[Record extracts]
-- ==== Sys2Proof/Machine/FabricReply.lean ====
section
/-! DEFINITION. Replies, acknowledgements and refusals as the source takes them (R42, R45 to R49 of 02_xitrum_fabric.md), and
the resynchronisation of a window (R53, R57). -/

namespace Sys2Proof.Machine

/-! ### The request that a reply answers -/

/-- The copy of a number that a window holds and no reply has answered (R46). -/
def heldOf (s : State) (w seq : Nat) : Option HeldPkt := (winOf s w).held.find? fun h => h.seq == seq && !h.answered
/-- Change a held copy. -/
def modHeld (w seq : Nat) (f : HeldPkt → HeldPkt) (s : State) : State :=
  let x := winOf s w
  setWin s w { x with held := x.held.map fun h => if h.seq == seq then f h else h }
/-- The window of a destination goes on after copies have been freed: BASE rises, the timer of R50 runs for the oldest copy
(`moved` says that DONE has advanced), packets that wait enter, and waits for coverage look again. When a reply frees the oldest
copy, the timer of the next oldest starts at that moment: R50 does not say which moment, DESIGN CHOICE (log 86). -/
def windowFree (w : Nat) (moved : Bool) (s : State) : State :=
  let x := winOf s w
  let held := x.held.filter fun h => !(h.acked && (h.answered || !h.wantsReply))
  let timer := match held, x.held with
    | [], _ => none
    | a :: _, b :: _ => if a.seq != b.seq || (moved && !a.acked) then some s.cyc else x.timer
    | _ :: _, [] => x.timer
  let s := setWin s w { x with held := held, timer := timer }
  wakeReleases (prbPump (portPump (seqPort s (w / 2)) (windowPump (w / 2) w 2048 s)))
/-- A reply has answered a copy. -/
def answeredPkt (w seq : Nat) (s : State) : State := windowFree w false (modHeld w seq (fun h => { h with answered := true }) s)

/-- Change the first entry of a list that satisfies `p`. -/
def mapFirst {α : Type} (p : α → Bool) (f : α → α) : List α → List α
  | [] => []
  | x :: rest => if p x then f x :: rest else x :: mapFirst p f rest

/-- A piece of a load or atomic that a packet stands for. -/
def pieceOfPkt (s : State) (k : Hdr) (p : Piece) : Bool :=
  p.remote && p.known.isNone && (match spaceOf s p.pa with
    | .remote d off => d == k.ddev && (k.ty == tAMO || (rdOff off p.n == k.off && rdOp off p.n == k.op))
    | _ => false)
/-- Answer the piece of a pending result: its value, or what makes it poisoned (R49). -/
def answerPiece (c id : Nat) (k : Hdr) (val : Piece → Nat) (bad : Option Nat) (s : State) : State :=
  let f (p : Piece) : Piece := { p with known := some (val p), bad := bad }
  modCtx c (fun x => { x with pend := x.pend.map fun q =>
    if q.id == id then { q with pieces := mapFirst (pieceOfPkt s k) f q.pieces } else q }) s
/-- Answer the read that a head waits for. -/
def answerFetch (c : Nat) (k : Hdr) (val : Nat → Nat → Nat) (bad : Option Nat) (s : State) : State :=
  match (ctxOf s c).wait with
  | .remote pa n =>
    match spaceOf s pa with
    | .remote d off =>
      if d == k.ddev && rdOff off n == k.off then
        modCtx c (fun x => { x with
          fetched := x.fetched ++ [match bad with
            | some st => (pa, n, false, st)
            | none => (pa, n, true, val off n)]
          granted := true
          st := if x.st == .waiting then .ready else x.st }) s
      else s
    | _ => s
  | _ => s

/-- The copy that a party number names. -/
def copyOfMark (s : State) (c : Nat) : Option Copy := if 2 ^ 44 ≤ c then copyById s (c - 2 ^ 44) else none
/-- An RD of a copy engine is answered. -/
def answerCopy (c blk : Nat) (ok : Bool) (x : Nat) (s : State) : State :=
  modCopy (c - 2 ^ 44) (fun y => { y with got := y.got ++ [(blk, ok, x)], asked := none }) s

/-- A message to a Prism's reply inbox about a block of another device (R240). -/
def proxyReply (p ty dev off seq : Nat) (data : Option (BitVec 512)) (pz : Bool) (s : State) : State :=
  let (q, s) := pktReq dev s
  modPrism p (fun x => { x with rep := x.rep ++ [{
    ty := ty, block := off, requester := q, seq := BitVec.ofNat 64 seq, data := data, pz := pz }] }) s
/-- The block that a Prism's packet is about, as its own device names it: a block of the destination for GETS and GETM, of
this device for probes. -/
def fwdBlock (s : State) (k : Hdr) : Nat :=
  if k.ty == tRD || (k.ty == tWR && k.op == 1) || (k.ty == tPRB && 4 ≤ k.op) then remotePa k.ddev (k.off / 64 * 64)
  else (offsetPa s (k.off / 64 * 64)).getD (k.off / 64 * 64)

/-- Data that answers a request: `data` is RDATA's or ARES's flit, `off` its OFFSET field. -/
def answerWith (h : HeldPkt) (off : Nat) (data : BitVec 512) (pz : Bool) (s : State) : State :=
  let k := hdrOf h.pkt.hdr
  match h.cid with
  | none => s
  | some (c, id) =>
    if fwdAsks k.ty k.op then
      proxyReply (c - 2 ^ 21) (if k.ty == tRD then 0x0B else 0x05) k.ddev (fwdBlock s k)
        (if k.ty == tRD then bitsOf off 39 24 else id % 65536) (some data) pz s
    else if c == feCid then
      if k.ty == tRD then feAnswer id (if pz then 257 else 0) data s else completePacket id stDone s
    else if 2 ^ 44 ≤ c then answerCopy c id (!pz) (if pz then 256 else data.toNat) s
    else
      let bad := if pz then some 0 else none
      let s := if k.ty == tAMO then (if id == syncRead then s else answerPiece c id k (fun p => data.toNat % 2 ^ (8 * p.n)) bad s)
        else if id == syncRead then answerFetch c k (fun o n => rdPart o n data) bad s
        else answerPiece c id k (fun p => rdPart (p.pa % 2 ^ 41) p.n data) bad s
      if isThread c then s else l1Acquire (coreNo c) s

/-- RDATA and ARES: the first reply completes the request; later ones are dropped (R46). -/
def replyIn (tys : List Nat) (p : Packet) (k : Hdr) (s : State) : State :=
  let w := 2 * k.sdev
  let seq := k.off % 65536
  match heldOf s w seq with
  | none => s
  | some h =>
    if tys.contains (hdrOf h.pkt.hdr).ty then answeredPkt w seq (answerWith h k.off (p.data.getD 0 0) k.pz s) else s

/-! ### Requests that fail (R47, R49) -/

/-- The error record of a posted request that failed, by its party. -/
def failPosted (c pa st : Nat) (s : State) : State :=
  if isThread c || (2 ^ 21 ≤ c && c ≤ 2 ^ 22) then
    let p := if isThread c then prismNo c else servingPrism s pa
    supRecord { code := 0x43, source := 2, unit := p, addr := pa, info := st }
      (bbWrite (prismIo p) 2 p 0x43 [BitVec.ofNat 64 pa, BitVec.ofNat 64 st] s)
  else postedFail (((copyOfMark s c).map (·.cid)).getD c) pa st s
/-- A copy's request failed: the copy ends with STATUS 5; of its signal, its record or a PUSHREL an error record goes
(R49, R261). -/
def failCopy (c blk pa st : Nat) (isRead isData : Bool) (s : State) : State :=
  match copyOfMark s c with
  | none => s
  | some y =>
    if isRead then answerCopy c blk false st s
    else if isData && !y.recorded then
      modCopy y.id (fun y => { y with ended := match y.ended with
        | some (2, f) => some (2, f)
        | some (3, f) => some (3, f)
        | some (5, f) => some (5, f)
        | _ => some (5, st) }) s
    else failPosted c pa st s

/-- Report a request under its status (R49, R242, R414, R477). -/
def failPkt (h : HeldPkt) (st : Nat) (s : State) : State :=
  let k := hdrOf h.pkt.hdr
  let pa := remotePa k.ddev k.off
  match h.cid with
  | none => s
  | some (c, id) =>
    if 2 ^ 21 ≤ c && c < 2 ^ 22 then fwdRefused (c - 2 ^ 21) (fwdBlock s k) k.ddev (id % 65536) st (k.ty == tRD) s
    else if k.ty == tMSG || k.ty == tMREP then
      let m := pktMsg 0 0 k h.pkt.data s
      if c == feCid then completePacket id stFailed s
      else postNet (.undeliverable (portUnit s k.ddev) st m.sender m.target m.line h.quiet m.asid none) s
    else if 2 ^ 44 ≤ c then failCopy c id pa st (k.ty == tRD) (k.ty == tWRM) s
    else if c == feCid && k.ty == tRD then feAnswer id (st + 1) 0 s
    else if c == feCid then completePacket id stDone (failPosted c pa st s)
    else if k.ty == tRD then
      (if id == syncRead then answerFetch c k (fun _ _ => 0) (some st) s else answerPiece c id k (fun _ => 0) (some st) s)
    else if k.ty == tAMO && id != syncRead then answerPiece c id k (fun _ => 0) (some st) s
    else failPosted c pa st s

/-- Send SYNC on a lane: it carries the new BASE (R57). -/
def syncLane (s : State) (w : Nat) : State :=
  let x := winOf s w
  let s := sendRaw { ty := tACK, ddev := w / 2, op := 2 + w % 2, base := x.next } [] s
  setWin s w { x with base := x.next, synced := true, holdUntil := none, allDown := none, lastSent := s.cyc }
/-- Send SYNC on lanes of a destination; new packets follow only then (R53, R57). -/
def sendSync (ws : List Nat) (s : State) : State :=
  ws.foldl (fun s w => windowPump (w / 2) w 2048 s) (ws.foldl syncLane s)

/-- Every request that is outstanding in a window fails with a status (R53, R57); `all` takes those that wait too. -/
def failWindow (w st : Nat) (all : Bool) (s : State) : State :=
  let x := winOf s w
  let out := (x.held.filter fun h => !h.answered && (!h.acked || h.wantsReply)) ++ (if all then x.queued else [])
  let s := setWin s w { x with held := [], queued := if all then [] else x.queued, timer := none }
  wakeReleases (prbPump (out.foldl (fun s h => failPkt h st s) s))

/-- A NAK arrives (R47). -/
def nakIn (k : Hdr) (s : State) : State :=
  let w := 2 * k.sdev + k.op % 2
  let seq := k.off % 65536
  let st := bitsOf k.off 23 16
  match heldOf s w seq with
  | none => s
  | some h =>
    if st == 3 then
      let d := 2 * k.sdev
      sendSync [d, d + 1] (failWindow (d + 1) 3 false (failWindow d 3 false s))
    else if st == 2 && !(h.cid.any fun c => 2 ^ 21 ≤ c.1 && c.1 < 2 ^ 22) then
      let s := answeredPkt w seq s
      if 64 ≤ h.retries then failPkt h 6 s
      else modFab (fun f => { f with nakWait := f.nakWait ++
        [(w, { h with retries := h.retries + 1, acked := false, answered := false }, s.cyc + Config.cyclesPerUs)] }) s
    else answeredPkt w seq (failPkt h st s)

/-- NAK_RETRY_RESEND (R47): sent again as a new packet. -/
def execNakRetryResend (idx : Nat) (s : State) : Host.Outcome State Fault Refusal :=
  .next (match s.fab.nakWait[idx]? with
    | none => s
    | some (w, h, due) =>
      if s.cyc < due then s
      else
        let s := modFab (fun f => { f with nakWait := f.nakWait.eraseIdx idx }) s
        let x := winOf s w
        windowPump (w / 2) w 1 (setWin s w { x with queued := x.queued ++ [h] }))

/-! ### Acknowledgements (R42) -/

/-- DONE covers a number. -/
def covers (done seq : Nat) : Bool := (done + 65536 - seq) % 65536 < 32768
/-- An ACK without SYNC: copies up to DONE are acknowledged; probes answered without data are answered, and packets of a queue
whose write it covers complete (R42, R115, R240). -/
def ackIn (k : Hdr) (s : State) : State :=
  let w := 2 * k.sdev + k.op % 2
  let done := k.off % 65536
  let x := winOf s w
  let now := x.held.filter fun h => !h.acked && covers done h.seq
  let s := setWin s w { x with held := x.held.map fun h => if covers done h.seq then { h with acked := true } else h }
  let probe (s : State) (h : HeldPkt) : State :=
    let y := hdrOf h.pkt.hdr
    match h.cid with
    | some (c, id) => if y.ty == tPRB && fwdAsks y.ty y.op && !h.answered then
        proxyReply (c - 2 ^ 21) 0x04 k.sdev (fwdBlock s y) (id % 65536) none false s
      else if c == feCid && y.ty == tWRM then completePacket id stDone s
      else s
    | none => s
  windowFree w (!now.isEmpty) (now.foldl probe s)

/-- No message of a source's window is known any more as one of its packets. -/
def forgetPkts (w : Nat) (s : State) : State :=
  let keep (f : Option (Nat × Nat)) : Option (Nat × Nat) := f.filter fun x => x.1 != w
  let msg (m : PMsg) : PMsg := { m with from_ := keep m.from_ }
  let prism (x : PrismSt) : PrismSt := { x with
    req := x.req.map msg
    txn := x.txn.map fun (b, t) => (b, t.map fun t => { t with bound := t.bound.map fun b => (b.1, keep b.2) })
    thr := x.thr.map fun (t, r) => (t, r.map fun r => { r with msg := msg r.msg }) }
  let net (m : NetMsg) : Bool :=
    match m with
    | .msg _ m => m.from_.any fun x => x.1 == w
    | _ => false
  let s := { s with
    prisms := s.prisms.map fun (p, x) => (p, prism x)
    net := s.net.filter fun m => !net m }
  let fau (o : FauOp) : FauOp := { o with from_ := keep o.from_ }
  let s := modFab (fun f => { f with prbWait := f.prbWait.filter fun e => e.1 != w, fau := f.fau.map fau }) s
  modMs (fun m => { m with susp := m.susp.filter fun u => !(2 ^ 33 ≤ u.cid && u.cid < 2 ^ 34 && (u.cid - 2 ^ 33) / 65536 == w) }) s
/-- A SYNC arrives (R57): CUM is BASE - 1, and the map and result cache of the source are clear. -/
def syncIn (k : Hdr) (s : State) : State :=
  let w := 2 * k.sdev + k.op % 2
  let cum := (k.base + 65535) % 65536
  let s := forgetPkts w s
  let s := if w % 2 == 1 then s else modFab (fun f => { f with rcache := f.rcache.filter fun e => e.1 / 2048 != k.sdev }) s
  setFilt w { known := true, cum := cum, done := cum } s

/-- An unsequenced packet of one type comes in at a Xitrum port. -/
def rawIn (ty port : Nat) (p : Packet) (go : Hdr → State → State) (s : State) : State :=
  if 18 ≤ port then s else comesIn [ty] port p go s

def execRdata (port : Nat) (p : Packet) (s : State) : Host.Outcome State Fault Refusal :=
  .next (rawIn tRDATA port p (replyIn [tRD, tPRB] p) s)
def execAres (port : Nat) (p : Packet) (s : State) : Host.Outcome State Fault Refusal :=
  .next (rawIn tARES port p (replyIn [tAMO] p) s)
def execNak (port : Nat) (p : Packet) (s : State) : Host.Outcome State Fault Refusal := .next (rawIn tNAK port p nakIn s)
/-- ACK: a cumulative acknowledgement. -/
def execAck (port : Nat) (p : Packet) (s : State) : Host.Outcome State Fault Refusal :=
  .next (rawIn tACK port p (fun k s => if k.op / 2 % 2 == 0 then ackIn k s else s) s)
/-- SYNC: an ACK with OP bit 1. -/
def execSync (port : Nat) (p : Packet) (s : State) : Host.Outcome State Fault Refusal :=
  .next (rawIn tACK port p (fun k s => if k.op / 2 % 2 == 1 then syncIn k s else s) s)

end Sys2Proof.Machine
end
[/Record extracts]
### Exercise
Where the string "setWin" occurs in the data, return the whole line.

### Solved exercise
  setWin s w { x with held := x.held.map fun h => if h.seq == seq then f h else h }
  let s := setWin s w { x with held := held, timer := timer }
  setWin s w { x with base := x.next, synced := true, holdUntil := none, allDown := none, lastSent := s.cyc }
  let s := setWin s w { x with held := [], queued := if all then [] else x.queued, timer := none }
        windowPump (w / 2) w 1 (setWin s w { x with queued := x.queued ++ [h] }))
  let s := setWin s w { x with held := x.held.map fun h => if covers done h.seq then { h with acked := true } else h }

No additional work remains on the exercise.